Department of Cardiology, The Third Hospital of Nanchang, Nanchang, Jiangxi 330009, China.
Department of Rehabilitation Medicine, Sun Yat-Sen Memorial Hospital, Sun Yat-Sen University, Guangzhou, Guangdong 510080, China.
Pharmacol Res. 2014 Apr;82:40-50. doi: 10.1016/j.phrs.2014.03.010. Epub 2014 Apr 3.

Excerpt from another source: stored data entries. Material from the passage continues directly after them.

theorem State.serveDoor_reach {T : Nat} {s₀ s : State} {p : Pend} {role : Nat} {payload : Bytes} (sub_ : Sub 38656802816 T)
    (reach_ : Reach T s₀ s) :
    Reach T s₀ (State.serveDoor s p role payload) := by
  unfold State.serveDoor
  extract_lets +onlyGivenNames -merge -useContext v1
  exact (Reach.ite (fun _ => (State.answer_reach (sub_.sub (by decide)) reach_)) (fun _ => (Reach.ite (fun _ => (State.answer_reach (sub_.sub (by decide)) reach_)) (fun _ => (Reach.ite (fun _ => (State.answer_reach (sub_.sub (by decide)) reach_)) (fun _ => (by
  split
  · exact (State.answer_reach (sub_.sub (by decide)) reach_)
  · exact (Reach.ite (fun _ => (State.answer_reach (sub_.sub (by decide)) reach_)) (fun _ => (State.enterLatch_reach (sub_.sub (by decide)) reach_))))))))))

theorem execDoorCmd_reach {T : Nat} {s₀ s : State} {k : Pkt} (sub_ : Sub 57985204224 T) (reach_ : Reach T s₀ s) :
    Within T s₀ (execDoorCmd k s) := by
  unfold execDoorCmd
  exact Within.vet (State.vet_ok (sub_.sub (by decide)) reach_) (fun u1 hu1 => (Within.next hu1)) (fun u1 _ _ _ hu1 => (Within.next (State.serveDoor_reach (sub_.sub (by decide)) hu1)))

theorem State.serveAxis_reach {T : Nat} {s₀ s : State} {p : Pend} {a : Nat} {c : AxCmd} (sub_ : Sub 38655754240 T)
    (reach_ : Reach T s₀ s) :
    Reach T s₀ (State.serveAxis s p a c) := by
  unfold State.serveAxis
  exact (Reach.ite (fun _ => (State.answer_reach (sub_.sub (by decide)) reach_)) (fun _ => (Reach.ite (fun _ => (State.answer_reach (sub_.sub (by decide)) reach_)) (fun _ => (State.post_reach (sub_.sub (by decide)) reach_)))))

theorem State.axisPacket_reach {T : Nat} {s₀ s : State} {k : Pkt} {c : Int → Rat → Bool → AxCmd} (sub_ : Sub 57985204224 T)
    (reach_ : Reach T s₀ s) :
    Reach T s₀ (State.axisPacket s k c) := by
  unfold State.axisPacket
  extract_lets +onlyGivenNames -merge -useContext v1
  exact (Reach.vet (State.vet_ok (sub_.sub (by decide)) reach_) (fun u2 hu2 => hu2) (fun u2 _ _ _ hu2 => (by
  extract_lets +onlyGivenNames -merge -useContext v3
  exact (Reach.ite (fun _ => (State.answer_reach (sub_.sub (by decide)) hu2)) (fun _ => (State.serveAxis_reach (sub_.sub (by decide)) hu2))))))

theorem execMoveAbs_reach {T : Nat} {s₀ s : State} {k : Pkt} (sub_ : Sub 57985204224 T) (reach_ : Reach T s₀ s) :
    Within T s₀ (execMoveAbs k s) := by
  unfold execMoveAbs
  exact Within.next (State.axisPacket_reach (sub_.sub (by decide)) reach_)

theorem execMoveRel_reach {T : Nat} {s₀ s : State} {k : Pkt} (sub_ : Sub 57985204224 T) (reach_ : Reach T s₀ s) :
    Within T s₀ (execMoveRel k s) := by
  unfold execMoveRel
  exact Within.next (State.axisPacket_reach (sub_.sub (by decide)) reach_)

theorem execMoveVel_reach {T : Nat} {s₀ s : State} {k : Pkt} (sub_ : Sub 57985204224 T) (reach_ : Reach T s₀ s) :
    Within T s₀ (execMoveVel k s) := by
  unfold execMoveVel
  exact Within.next (State.axisPacket_reach (sub_.sub (by decide)) reach_)

theorem execStop_reach {T : Nat} {s₀ s : State} {k : Pkt} (sub_ : Sub 57985204224 T) (reach_ : Reach T s₀ s) :
    Within T s₀ (execStop k s) := by
  unfold execStop
  exact Within.next (State.axisPacket_reach (sub_.sub (by decide)) reach_)

theorem execQuickStop_reach {T : Nat} {s₀ s : State} {k : Pkt} (sub_ : Sub 57985204224 T) (reach_ : Reach T s₀ s) :
    Within T s₀ (execQuickStop k s) := by
  unfold execQuickStop
  exact Within.next (State.axisPacket_reach (sub_.sub (by decide)) reach_)

theorem execRelease_reach {T : Nat} {s₀ s : State} {k : Pkt} (sub_ : Sub 57985204224 T) (reach_ : Reach T s₀ s) :
    Within T s₀ (execRelease k s) := by
  unfold execRelease
  exact Within.next (State.axisPacket_reach (sub_.sub (by decide)) reach_)

theorem execGearEngage_reach {T : Nat} {s₀ s : State} {k : Pkt} (sub_ : Sub 57985204224 T) (reach_ : Reach T s₀ s) :
    Within T s₀ (execGearEngage k s) := by
  unfold execGearEngage
  exact Within.next (State.axisPacket_reach (sub_.sub (by decide)) reach_)

theorem execGearDisengage_reach {T : Nat} {s₀ s : State} {k : Pkt} (sub_ : Sub 57985204224 T) (reach_ : Reach T s₀ s) :
    Within T s₀ (execGearDisengage k s) := by
  unfold execGearDisengage
  exact Within.next (State.axisPacket_reach (sub_.sub (by decide)) reach_)

theorem execEnergize_reach {T : Nat} {s₀ s : State} {k : Pkt} (sub_ : Sub 57985204224 T) (reach_ : Reach T s₀ s) :
    Within T s₀ (execEnergize k s) := by
  unfold execEnergize
  exact Within.next (State.axisPacket_reach (sub_.sub (by decide)) reach_)

theorem execDeenergize_reach {T : Nat} {s₀ s : State} {k : Pkt} (sub_ : Sub 57985204224 T) (reach_ : Reach T s₀ s) :
    Within T s₀ (execDeenergize k s) := by
  unfold execDeenergize
  exact Within.next (State.axisPacket_reach (sub_.sub (by decide)) reach_)

theorem execCommLearn_reach {T : Nat} {s₀ s : State} {k : Pkt} (sub_ : Sub 57985204224 T) (reach_ : Reach T s₀ s) :
    Within T s₀ (execCommLearn k s) := by
  unfold execCommLearn
  exact Within.next (State.axisPacket_reach (sub_.sub (by decide)) reach_)

theorem execForceSet_reach {T : Nat} {s₀ s : State} {k : Pkt} (sub_ : Sub 58522075136 T) (reach_ : Reach T s₀ s) :
    Within T s₀ (execForceSet k s) := by
  unfold execForceSet
  exact Within.vet (State.vet_ok (sub_.sub (by decide)) reach_) (fun u1 hu1 => (Within.next hu1)) (fun u1 _ _ _ hu1 => (by
    split
    rename_i u2 eu2
    have hu2 : Reach T s₀ u2 := Reach.of_eq eu2 (State.forceSet_reach (sub_.sub (by decide)) hu1)
    exact (Within.next (State.answer_reach (sub_.sub (by decide)) hu2))))

theorem execForceClear_reach {T : Nat} {s₀ s : State} {k : Pkt} (sub_ : Sub 58522075136 T) (reach_ : Reach T s₀ s) :
    Within T s₀ (execForceClear k s) := by
  unfold execForceClear
  exact Within.vet (State.vet_ok (sub_.sub (by decide)) reach_) (fun u1 hu1 => (Within.next hu1)) (fun u1 _ _ _ hu1 => (by
    split
    rename_i u2 eu2
    have hu2 : Reach T s₀ u2 := Reach.of_eq eu2 (State.forceClear_reach (sub_.sub (by decide)) hu1)
    exact (Within.next (State.answer_reach (sub_.sub (by decide)) hu2))))

theorem State.beginXfer_reach {T : Nat} {s₀ s : State} {p : Pend} {kind : XKind} {lo hi : Nat} {payload : Bytes}
    (sub_ : Sub 38654705664 T) (reach_ : Reach T s₀ s) :
    Reach T s₀ (State.beginXfer s p kind lo hi payload) := by
  unfold State.beginXfer
  extract_lets +onlyGivenNames -merge -useContext v1
  exact (Reach.ite (fun _ => (State.answer_reach (sub_.sub (by decide)) reach_)) (fun _ => (Reach.ite (fun _ => (State.answer_reach (sub_.sub (by decide)) reach_)) (fun _ => (by
  extract_lets +onlyGivenNames -merge -useContext v2
  extract_lets +onlyGivenNames -merge -useContext v3
  extract_lets +onlyGivenNames -merge -useContext w_ u4
  have hu4 : Reach T s₀ u4 := (Reach.set_host (sub_.sub (by decide)) reach_)
  clear_value u4
  exact (State.answer_reach (sub_.sub (by decide)) hu4))))))

theorem State.modXfer_reach {T : Nat} {s₀ s : State} {k : XKind} {f : Xfer → Xfer} (sub_ : Sub 4294967296 T)
    (reach_ : Reach T
    s₀ s) :
    Reach T s₀ (State.modXfer s k f) := by
  unfold State.modXfer
  exact Reach.set_host (sub_.sub (by decide)) reach_

theorem State.dataXfer_reach {T : Nat} {s₀ s : State} {p : Pend} {stage : Bool} {payload : Bytes} (sub_ : Sub 38654705664 T)
    (reach_ : Reach T s₀ s) :
    Reach T s₀ (State.dataXfer s p stage payload) := by
  unfold State.dataXfer
  split
  · exact (State.answer_reach (sub_.sub (by decide)) reach_)
  · exact (by
      extract_lets +onlyGivenNames -merge -useContext v1
      exact (Reach.ite (fun _ => (State.answer_reach (sub_.sub (by decide)) reach_)) (fun _ => (Reach.ite (fun _ => (State.answer_reach (sub_.sub (by decide)) reach_)) (fun _ => (by
      extract_lets +onlyGivenNames -merge -useContext u2
      have hu2 : Reach T s₀ u2 := (State.modXfer_reach (sub_.sub (by decide)) reach_)
      clear_value u2
      exact (State.answer_reach (sub_.sub (by decide)) hu2)))))))

theorem execTransferAbandon_reach {T : Nat} {s₀ s : State} {kind : Nat} (sub_ : Sub 4294967296 T) (reach_ : Reach T s₀ s) :
    Within T s₀ (execTransferAbandon kind s) := by
  unfold execTransferAbandon
  extract_lets +onlyGivenNames -merge -useContext v1
  exact (Within.next (Reach.set_host (sub_.sub (by decide)) reach_))

theorem execProgBegin_reach {T : Nat} {s₀ s : State} {k : Pkt} (sub_ : Sub 57985204224 T) (reach_ : Reach T s₀ s) :
    Within T s₀ (execProgBegin k s) := by
  unfold execProgBegin
  exact Within.vet (State.vet_ok (sub_.sub (by decide)) reach_) (fun u1 hu1 => (Within.next hu1)) (fun u1 _ _ _ hu1 => (Within.next (Reach.ite (fun _ => (State.answer_reach (sub_.sub (by decide)) hu1)) (fun _ => (State.beginXfer_reach (sub_.sub (by decide)) hu1)))))

theorem execProgData_reach {T : Nat} {s₀ s : State} {k : Pkt} (sub_ : Sub 57985204224 T) (reach_ : Reach T s₀ s) :
    Within T s₀ (execProgData k s) := by
  unfold execProgData
  exact Within.vet (State.vet_ok (sub_.sub (by decide)) reach_) (fun u1 hu1 => (Within.next hu1)) (fun u1 _ _ _ hu1 => (Within.next (State.dataXfer_reach (sub_.sub (by decide)) hu1)))

theorem State.endProg_reach {T : Nat} {s₀ s : State} {p : Pend} {x : Xfer} (sub_ : Sub 39191576576 T)
    (reach_ : Reach T s₀ s) :
    Reach T s₀ (State.endProg s p x) := by
  unfold State.endProg
  exact Reach.ite (fun _ => (State.answer_reach (sub_.sub (by decide)) reach_)) (fun _ => (Reach.ite (fun _ => (State.answer_reach (sub_.sub (by decide)) (State.endXfer_reach (sub_.sub (by decide)) reach_))) (fun _ => (by
    extract_lets +onlyGivenNames -merge -useContext u1
    have hu1 : Reach T s₀ u1 := (State.modXfer_reach (sub_.sub (by decide)) reach_)
    clear_value u1
    exact (Reach.set_prog (sub_.sub (by decide)) hu1 (fun k => ⟨k.1, k.2, k.3⟩))))))

theorem execProgEnd_reach {T : Nat} {s₀ s : State} {k : Pkt} (sub_ : Sub 58522075136 T) (reach_ : Reach T s₀ s) :
    Within T s₀ (execProgEnd k s) := by
  unfold execProgEnd
  exact Within.vet (State.vet_ok (sub_.sub (by decide)) reach_) (fun u1 hu1 => (Within.next hu1)) (fun u1 _ _ _ hu1 => (by
    split
    · exact (Within.next (State.answer_reach (sub_.sub (by decide)) hu1))
    · exact (Within.next (Reach.ite (fun _ => (State.answer_reach (sub_.sub (by decide)) hu1)) (fun _ => (State.endProg_reach (sub_.sub (by decide)) hu1))))))

theorem State.beginExclusive_reach {T : Nat} {s₀ s : State} {p : Pend} (sub_ : Sub 4294967296 T) (reach_ : Reach T s₀ s) :
    Reach T s₀ (State.beginExclusive s p) := by
  unfold State.beginExclusive
  exact Reach.set_host (sub_.sub (by decide)) reach_

theorem execProgSwitch_reach {T : Nat} {s₀ s : State} {k : Pkt} (sub_ : Sub 58522075136 T) (reach_ : Reach T s₀ s) :
    Within T s₀ (execProgSwitch k s) := by
  unfold execProgSwitch
  exact Within.vet (State.vet_ok (sub_.sub (by decide)) reach_) (fun u1 hu1 => (Within.next hu1)) (fun u1 _ _ _ hu1 => (Within.ite (fun _ => (Within.next (State.answer_reach (sub_.sub (by decide)) hu1))) (fun _ => (by
    extract_lets +onlyGivenNames -merge -useContext u2
    have hu2 : Reach T s₀ u2 := (State.beginExclusive_reach (sub_.sub (by decide)) hu1)
    clear_value u2
    exact (Within.ite (fun _ => (Within.next (Reach.set_prog (sub_.sub (by decide)) hu2 (fun k => ⟨k.1, k.2, k.3⟩)))) (fun _ => (Within.next (State.refuseSwitch_reach (sub_.sub (by decide)) hu2))))))))

theorem State.modeRequest_reach {T : Nat} {s₀ s : State} {k : Pkt} {new : Mode} (sub_ : Sub 58010370048 T)
    (reach_ : Reach T s₀
    s) :
    Reach T s₀ (State.modeRequest s k new) := by
  unfold State.modeRequest
  extract_lets +onlyGivenNames -merge -useContext v1
  extract_lets +onlyGivenNames -merge -useContext v2
  exact (Reach.vet (State.vet_ok (sub_.sub (by decide)) reach_) (fun u3 hu3 => hu3) (fun u3 _ _ _ hu3 => (Reach.ite (fun _ => (State.answer_reach (sub_.sub (by decide)) hu3)) (fun _ => (by
  split
  · exact (State.answer_reach (sub_.sub (by decide)) hu3)
  · exact (by
      extract_lets +onlyGivenNames -merge -useContext u4
      have hu4 : Reach T s₀ u4 := (State.beginExclusive_reach (sub_.sub (by decide)) hu3)
      clear_value u4
      exact (State.propose_reach (sub_.sub (by decide)) (Reach.set_host (sub_.sub (by decide)) hu4))))))))

theorem execModeRequestStandby_reach {T : Nat} {s₀ s : State} {k : Pkt} (sub_ : Sub 58010370048 T) (reach_ : Reach T s₀ s) :
    Within T s₀ (execModeRequestStandby k s) := by
  unfold execModeRequestStandby
  exact Within.next (State.modeRequest_reach (sub_.sub (by decide)) reach_)

theorem execModeRequestRun_reach {T : Nat} {s₀ s : State} {k : Pkt} (sub_ : Sub 58010370048 T) (reach_ : Reach T s₀ s) :
    Within T s₀ (execModeRequestRun k s) := by
  unfold execModeRequestRun
  exact Within.next (State.modeRequest_reach (sub_.sub (by decide)) reach_)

Recent evidence has suggested that cigarette smoking is associated with an increased prevalence of heart diseases. Given that cigarette smoking triggers proinflammatory response via stimulation of the capsaicin-sensitive transient receptor potential cation channel TRPV1, this study was designed to evaluate the effect of an essential α,β-unsaturated aldehyde from cigarette smoke crotonaldehyde on myocardial function and the underlying mechanism with a focus on TRPV1 and mitochondria. Cardiomyocyte mechanical and intracellular Ca2+ properties were evaluated including peak shortening (PS), maximal velocity of shortening/relengthening (±dL/dt), time-to-PS (TPS), time-to-90% relengthening (TR90), fura-2 fluorescence intensity (FFI), intracellular Ca2+ decay and SERCA activity. Apoptosis and TRPV1 were evaluated using Western blot analysis. Production of reactive oxygen species (ROS) and DNA damage were measured using the intracellular fluoroprobe 5-(6)-chloromethyl-2',7'-dichlorodihydrofluorescein diacetate and 8-hydroxy-2'-deoxyguanosine (8-OHdG), respectively. Our data revealed that crotonaldehyde interrupted cardiomyocyte contractile and intracellular Ca2+ property including depressed PS, ±dL/dt, ΔFFI and SERCA activity, as well as prolonged TR90 and intracellular Ca2+ decay. Crotonaldehyde exposure increased TRPV1 and NADPH oxidase levels, promoted apoptosis, mitochondrial injury (decreased aconitase activity, PGC-1α and UCP-2) as well as production of ROS and 8-OHdG. Interestingly, crotonaldehyde-induced cardiac defect was obliterated by the ROS scavenger glutathione and the TRPV1 inhibitor capsazepine. Capsazepine (not glutathione) ablated crotonaldehyde-induced mitochondrial damage. Capsazepine, glutathione and the NADPH inhibitor apocynin negated crotonaldehyde-induced ROS accumulation. Our data suggest a role of crotonaldehyde compromises cardiomyocyte mechanical function possibly through a TRPV1- and mitochondria-dependent oxidative stress mechanism.
最近的证据表明,吸烟与心脏病患病率的增加有关。鉴于吸烟通过刺激辣椒素敏感的瞬时受体电位阳离子通道 TRPV1 引发促炎反应,本研究旨在评估香烟烟雾中的一种必需的α,β-不饱和醛丙烯醛对心肌功能的影响及其潜在机制,重点关注 TRPV1 和线粒体。评估了包括峰值缩短(PS)、缩短/延长的最大速度(±dL/dt)、PS 时间(TPS)、90%复长时间(TR90)、荧光强度(FFI)、细胞内 Ca2+ 衰减和 SERCA 活性在内的心肌细胞机械和细胞内 Ca2+ 特性。使用 Western blot 分析评估细胞凋亡和 TRPV1。使用细胞内荧光探针 5-(6)-氯甲基-2',7'-二氯二氢荧光素二乙酸酯和 8-羟基-2'-脱氧鸟苷(8-OHdG)分别测量活性氧物种(ROS)和 DNA 损伤的产生。我们的数据显示,丙烯醛中断了心肌细胞的收缩和细胞内 Ca2+ 特性,包括 PS、±dL/dt、ΔFFI 和 SERCA 活性降低,以及 TR90 和细胞内 Ca2+ 衰减延长。丙烯醛暴露增加了 TRPV1 和 NADPH 氧化酶水平,促进了细胞凋亡、线粒体损伤(降低了乌头酸酶活性、PGC-1α 和 UCP-2)以及 ROS 和 8-OHdG 的产生。有趣的是,ROS 清除剂谷胱甘肽和 TRPV1 抑制剂辣椒素可消除丙烯醛引起的心脏缺陷。辣椒素(而非谷胱甘肽)消除了丙烯醛引起的线粒体损伤。辣椒素、谷胱甘肽和 NADPH 抑制剂阿朴肉桂醇可消除丙烯醛诱导的 ROS 积累。我们的数据表明,丙烯醛会损害心肌细胞的机械功能,可能是通过 TRPV1 和线粒体依赖的氧化应激机制。